> How to complete this task
Wherever a line in the material contains the word "recordRegion", copy that line.

> Provided material

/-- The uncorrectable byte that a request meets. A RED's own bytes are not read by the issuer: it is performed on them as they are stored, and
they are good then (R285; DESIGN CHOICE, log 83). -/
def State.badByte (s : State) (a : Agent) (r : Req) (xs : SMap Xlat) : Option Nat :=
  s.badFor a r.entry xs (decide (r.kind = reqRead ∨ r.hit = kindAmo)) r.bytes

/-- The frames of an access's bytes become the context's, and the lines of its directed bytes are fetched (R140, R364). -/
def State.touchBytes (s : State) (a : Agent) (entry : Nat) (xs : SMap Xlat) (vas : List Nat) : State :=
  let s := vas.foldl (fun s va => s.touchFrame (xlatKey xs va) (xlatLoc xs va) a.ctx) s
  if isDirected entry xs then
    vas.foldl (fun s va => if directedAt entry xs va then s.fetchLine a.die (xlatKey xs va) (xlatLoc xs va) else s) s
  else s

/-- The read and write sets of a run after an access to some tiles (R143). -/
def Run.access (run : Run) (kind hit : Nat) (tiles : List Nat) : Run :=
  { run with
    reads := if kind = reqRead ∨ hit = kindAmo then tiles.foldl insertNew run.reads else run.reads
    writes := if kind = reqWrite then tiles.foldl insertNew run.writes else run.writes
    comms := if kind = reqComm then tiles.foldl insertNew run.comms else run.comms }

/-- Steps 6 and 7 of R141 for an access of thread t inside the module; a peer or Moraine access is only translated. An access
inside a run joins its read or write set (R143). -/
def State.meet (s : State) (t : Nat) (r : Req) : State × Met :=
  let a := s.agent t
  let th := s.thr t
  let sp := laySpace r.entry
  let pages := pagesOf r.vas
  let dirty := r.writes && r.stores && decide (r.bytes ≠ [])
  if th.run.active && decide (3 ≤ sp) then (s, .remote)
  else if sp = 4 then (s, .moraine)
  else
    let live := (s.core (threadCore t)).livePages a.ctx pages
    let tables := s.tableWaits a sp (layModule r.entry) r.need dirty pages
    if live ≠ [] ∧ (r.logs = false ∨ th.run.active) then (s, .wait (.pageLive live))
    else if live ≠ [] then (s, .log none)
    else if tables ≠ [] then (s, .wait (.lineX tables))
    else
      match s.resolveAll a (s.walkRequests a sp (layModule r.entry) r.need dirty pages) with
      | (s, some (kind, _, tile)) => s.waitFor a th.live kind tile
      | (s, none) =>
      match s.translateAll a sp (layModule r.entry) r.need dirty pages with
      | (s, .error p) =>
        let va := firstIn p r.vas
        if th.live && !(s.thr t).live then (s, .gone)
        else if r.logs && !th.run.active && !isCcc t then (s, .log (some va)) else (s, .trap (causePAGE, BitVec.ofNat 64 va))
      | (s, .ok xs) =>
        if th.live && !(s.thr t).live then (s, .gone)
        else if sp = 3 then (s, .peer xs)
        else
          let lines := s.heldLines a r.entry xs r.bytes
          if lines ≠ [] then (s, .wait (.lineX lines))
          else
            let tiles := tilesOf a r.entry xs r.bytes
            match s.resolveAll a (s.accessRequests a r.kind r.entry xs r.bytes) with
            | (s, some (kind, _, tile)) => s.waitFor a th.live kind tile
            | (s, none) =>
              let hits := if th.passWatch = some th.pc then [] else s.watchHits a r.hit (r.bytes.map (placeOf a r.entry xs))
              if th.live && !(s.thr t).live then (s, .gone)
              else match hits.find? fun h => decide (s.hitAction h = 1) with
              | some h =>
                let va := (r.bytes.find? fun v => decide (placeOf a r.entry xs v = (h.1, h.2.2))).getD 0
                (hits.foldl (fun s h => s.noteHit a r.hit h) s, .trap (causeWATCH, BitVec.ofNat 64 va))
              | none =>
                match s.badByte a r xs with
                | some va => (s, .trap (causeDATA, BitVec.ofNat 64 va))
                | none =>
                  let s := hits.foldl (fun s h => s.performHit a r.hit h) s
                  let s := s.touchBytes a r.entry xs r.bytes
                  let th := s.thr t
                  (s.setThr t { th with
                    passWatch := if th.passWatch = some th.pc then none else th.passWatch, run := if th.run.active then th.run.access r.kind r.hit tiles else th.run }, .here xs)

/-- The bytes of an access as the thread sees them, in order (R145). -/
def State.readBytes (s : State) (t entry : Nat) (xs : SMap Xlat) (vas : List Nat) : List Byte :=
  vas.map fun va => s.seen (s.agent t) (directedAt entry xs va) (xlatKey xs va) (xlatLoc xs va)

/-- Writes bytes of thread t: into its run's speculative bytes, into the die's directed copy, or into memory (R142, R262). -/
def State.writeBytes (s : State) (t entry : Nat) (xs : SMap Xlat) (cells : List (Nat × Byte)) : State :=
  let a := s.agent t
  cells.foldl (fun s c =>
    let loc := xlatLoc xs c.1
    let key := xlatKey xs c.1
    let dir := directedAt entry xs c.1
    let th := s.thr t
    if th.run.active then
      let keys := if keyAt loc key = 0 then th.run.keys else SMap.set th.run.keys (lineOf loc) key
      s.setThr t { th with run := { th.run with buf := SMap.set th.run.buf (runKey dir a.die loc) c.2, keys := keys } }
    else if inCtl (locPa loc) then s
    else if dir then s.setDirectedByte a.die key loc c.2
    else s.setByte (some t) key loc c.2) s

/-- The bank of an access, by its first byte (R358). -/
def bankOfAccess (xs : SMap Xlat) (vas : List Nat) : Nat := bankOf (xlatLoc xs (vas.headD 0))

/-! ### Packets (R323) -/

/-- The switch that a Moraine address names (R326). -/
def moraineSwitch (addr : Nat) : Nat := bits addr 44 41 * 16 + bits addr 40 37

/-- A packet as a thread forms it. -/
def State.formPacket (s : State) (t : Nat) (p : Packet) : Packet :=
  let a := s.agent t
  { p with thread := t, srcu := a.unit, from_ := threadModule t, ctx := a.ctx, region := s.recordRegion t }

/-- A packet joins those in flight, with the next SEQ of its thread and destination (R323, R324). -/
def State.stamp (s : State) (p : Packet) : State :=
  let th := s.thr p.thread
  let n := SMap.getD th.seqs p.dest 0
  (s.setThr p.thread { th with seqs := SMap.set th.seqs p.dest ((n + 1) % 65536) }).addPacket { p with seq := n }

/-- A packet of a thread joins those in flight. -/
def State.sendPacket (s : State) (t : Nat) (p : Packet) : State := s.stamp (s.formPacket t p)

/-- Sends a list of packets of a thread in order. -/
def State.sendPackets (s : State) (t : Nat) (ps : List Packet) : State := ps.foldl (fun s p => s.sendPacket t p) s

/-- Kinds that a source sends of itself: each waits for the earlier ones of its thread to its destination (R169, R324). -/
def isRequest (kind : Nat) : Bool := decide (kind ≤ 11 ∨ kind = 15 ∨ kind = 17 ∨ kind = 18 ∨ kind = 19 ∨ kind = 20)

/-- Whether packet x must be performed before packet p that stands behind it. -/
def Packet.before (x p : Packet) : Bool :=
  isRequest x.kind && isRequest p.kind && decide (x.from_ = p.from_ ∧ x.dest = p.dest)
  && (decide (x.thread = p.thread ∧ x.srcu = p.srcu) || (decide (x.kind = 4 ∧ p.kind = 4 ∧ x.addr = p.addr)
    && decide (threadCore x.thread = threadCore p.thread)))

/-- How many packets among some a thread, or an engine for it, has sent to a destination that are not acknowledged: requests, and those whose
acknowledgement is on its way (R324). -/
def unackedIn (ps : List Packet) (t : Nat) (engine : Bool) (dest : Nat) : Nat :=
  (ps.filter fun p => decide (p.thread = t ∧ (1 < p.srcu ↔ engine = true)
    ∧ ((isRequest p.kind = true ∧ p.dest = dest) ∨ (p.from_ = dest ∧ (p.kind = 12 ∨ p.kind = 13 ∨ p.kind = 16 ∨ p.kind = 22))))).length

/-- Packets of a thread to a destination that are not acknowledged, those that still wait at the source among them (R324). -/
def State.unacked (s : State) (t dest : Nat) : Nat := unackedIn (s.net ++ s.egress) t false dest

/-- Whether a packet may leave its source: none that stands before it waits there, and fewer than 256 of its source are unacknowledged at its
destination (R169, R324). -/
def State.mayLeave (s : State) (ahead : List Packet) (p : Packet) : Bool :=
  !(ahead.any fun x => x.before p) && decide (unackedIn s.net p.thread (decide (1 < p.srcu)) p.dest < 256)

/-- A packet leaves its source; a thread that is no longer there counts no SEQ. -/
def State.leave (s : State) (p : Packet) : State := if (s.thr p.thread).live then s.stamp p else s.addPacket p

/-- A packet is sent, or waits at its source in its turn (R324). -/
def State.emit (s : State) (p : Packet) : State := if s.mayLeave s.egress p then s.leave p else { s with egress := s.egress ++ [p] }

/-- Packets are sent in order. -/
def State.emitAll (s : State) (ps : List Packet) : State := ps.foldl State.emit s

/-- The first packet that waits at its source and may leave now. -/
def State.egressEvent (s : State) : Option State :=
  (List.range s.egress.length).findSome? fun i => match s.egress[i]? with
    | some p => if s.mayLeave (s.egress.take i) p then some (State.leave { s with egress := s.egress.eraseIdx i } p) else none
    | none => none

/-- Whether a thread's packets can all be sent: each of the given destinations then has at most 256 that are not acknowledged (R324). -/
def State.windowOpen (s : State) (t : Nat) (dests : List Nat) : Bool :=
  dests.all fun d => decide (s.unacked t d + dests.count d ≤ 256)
--
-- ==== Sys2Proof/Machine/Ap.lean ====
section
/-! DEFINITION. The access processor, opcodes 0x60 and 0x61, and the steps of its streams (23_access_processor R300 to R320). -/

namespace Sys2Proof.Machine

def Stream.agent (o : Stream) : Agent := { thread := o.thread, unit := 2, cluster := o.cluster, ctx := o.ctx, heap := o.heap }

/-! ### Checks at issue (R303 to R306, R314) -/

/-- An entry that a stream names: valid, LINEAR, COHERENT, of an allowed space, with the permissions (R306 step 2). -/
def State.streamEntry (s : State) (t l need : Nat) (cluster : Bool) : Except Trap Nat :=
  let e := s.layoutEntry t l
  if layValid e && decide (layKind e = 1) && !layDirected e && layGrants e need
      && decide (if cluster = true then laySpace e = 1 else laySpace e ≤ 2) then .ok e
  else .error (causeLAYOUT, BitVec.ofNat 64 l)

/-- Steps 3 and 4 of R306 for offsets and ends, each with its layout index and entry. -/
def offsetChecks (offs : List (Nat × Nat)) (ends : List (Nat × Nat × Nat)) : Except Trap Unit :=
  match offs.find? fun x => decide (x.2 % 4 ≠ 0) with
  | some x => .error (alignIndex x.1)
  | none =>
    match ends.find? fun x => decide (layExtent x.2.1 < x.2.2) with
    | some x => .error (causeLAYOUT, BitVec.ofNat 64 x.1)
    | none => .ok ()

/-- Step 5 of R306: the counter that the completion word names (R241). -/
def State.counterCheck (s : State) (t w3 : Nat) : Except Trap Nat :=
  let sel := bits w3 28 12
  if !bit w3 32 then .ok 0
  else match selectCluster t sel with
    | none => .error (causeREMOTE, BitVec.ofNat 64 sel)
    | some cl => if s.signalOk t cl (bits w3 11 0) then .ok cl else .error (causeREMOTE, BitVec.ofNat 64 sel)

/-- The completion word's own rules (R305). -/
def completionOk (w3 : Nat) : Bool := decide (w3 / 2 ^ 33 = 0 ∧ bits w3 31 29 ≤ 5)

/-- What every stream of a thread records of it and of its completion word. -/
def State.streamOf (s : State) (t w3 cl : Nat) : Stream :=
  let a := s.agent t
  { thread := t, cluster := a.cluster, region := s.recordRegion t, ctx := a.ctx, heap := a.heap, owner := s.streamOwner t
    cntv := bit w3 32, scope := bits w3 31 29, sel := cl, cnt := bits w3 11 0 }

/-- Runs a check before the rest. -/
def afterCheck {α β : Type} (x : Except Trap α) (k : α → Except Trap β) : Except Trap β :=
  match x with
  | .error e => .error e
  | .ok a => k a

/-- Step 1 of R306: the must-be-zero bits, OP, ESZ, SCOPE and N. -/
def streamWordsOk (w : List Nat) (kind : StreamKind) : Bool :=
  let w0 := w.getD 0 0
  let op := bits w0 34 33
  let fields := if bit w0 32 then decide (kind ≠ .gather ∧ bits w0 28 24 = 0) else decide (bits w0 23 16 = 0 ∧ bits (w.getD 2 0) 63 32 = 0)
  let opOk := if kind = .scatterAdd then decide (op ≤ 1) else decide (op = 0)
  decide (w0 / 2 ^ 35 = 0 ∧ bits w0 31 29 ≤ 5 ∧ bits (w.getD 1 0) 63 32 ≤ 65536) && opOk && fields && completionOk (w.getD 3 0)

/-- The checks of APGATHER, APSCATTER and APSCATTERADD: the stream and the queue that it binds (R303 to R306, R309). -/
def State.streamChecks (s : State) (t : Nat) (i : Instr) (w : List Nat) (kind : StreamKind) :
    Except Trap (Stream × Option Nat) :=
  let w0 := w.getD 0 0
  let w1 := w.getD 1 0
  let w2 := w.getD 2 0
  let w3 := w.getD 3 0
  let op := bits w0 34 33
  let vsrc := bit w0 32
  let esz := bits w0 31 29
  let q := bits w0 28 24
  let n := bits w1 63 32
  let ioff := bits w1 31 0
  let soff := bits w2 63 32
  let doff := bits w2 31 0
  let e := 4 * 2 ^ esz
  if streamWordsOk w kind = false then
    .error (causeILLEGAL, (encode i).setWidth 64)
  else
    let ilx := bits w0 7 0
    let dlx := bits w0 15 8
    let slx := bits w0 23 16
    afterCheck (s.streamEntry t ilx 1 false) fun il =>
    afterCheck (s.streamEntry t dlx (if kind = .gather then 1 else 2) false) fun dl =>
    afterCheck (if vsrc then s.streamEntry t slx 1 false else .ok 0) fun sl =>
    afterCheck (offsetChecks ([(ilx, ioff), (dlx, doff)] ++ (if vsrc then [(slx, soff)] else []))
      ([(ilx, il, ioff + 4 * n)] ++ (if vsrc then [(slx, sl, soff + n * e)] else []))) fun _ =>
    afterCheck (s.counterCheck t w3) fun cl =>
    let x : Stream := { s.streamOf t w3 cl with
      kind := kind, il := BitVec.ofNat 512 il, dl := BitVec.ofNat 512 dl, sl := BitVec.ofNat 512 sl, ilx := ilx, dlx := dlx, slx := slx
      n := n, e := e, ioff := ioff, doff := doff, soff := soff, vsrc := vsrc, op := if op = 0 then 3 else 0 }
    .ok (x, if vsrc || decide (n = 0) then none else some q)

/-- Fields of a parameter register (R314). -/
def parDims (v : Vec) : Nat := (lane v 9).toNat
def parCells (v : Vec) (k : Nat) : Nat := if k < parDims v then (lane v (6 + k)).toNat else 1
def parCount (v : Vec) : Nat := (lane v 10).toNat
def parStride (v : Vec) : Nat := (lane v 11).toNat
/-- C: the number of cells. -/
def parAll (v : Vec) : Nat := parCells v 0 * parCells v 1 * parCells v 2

> The answer
  { p with thread := t, srcu := a.unit, from_ := threadModule t, ctx := a.ctx, region := s.recordRegion t }
  { thread := t, cluster := a.cluster, region := s.recordRegion t, ctx := a.ctx, heap := a.heap, owner := s.streamOwner t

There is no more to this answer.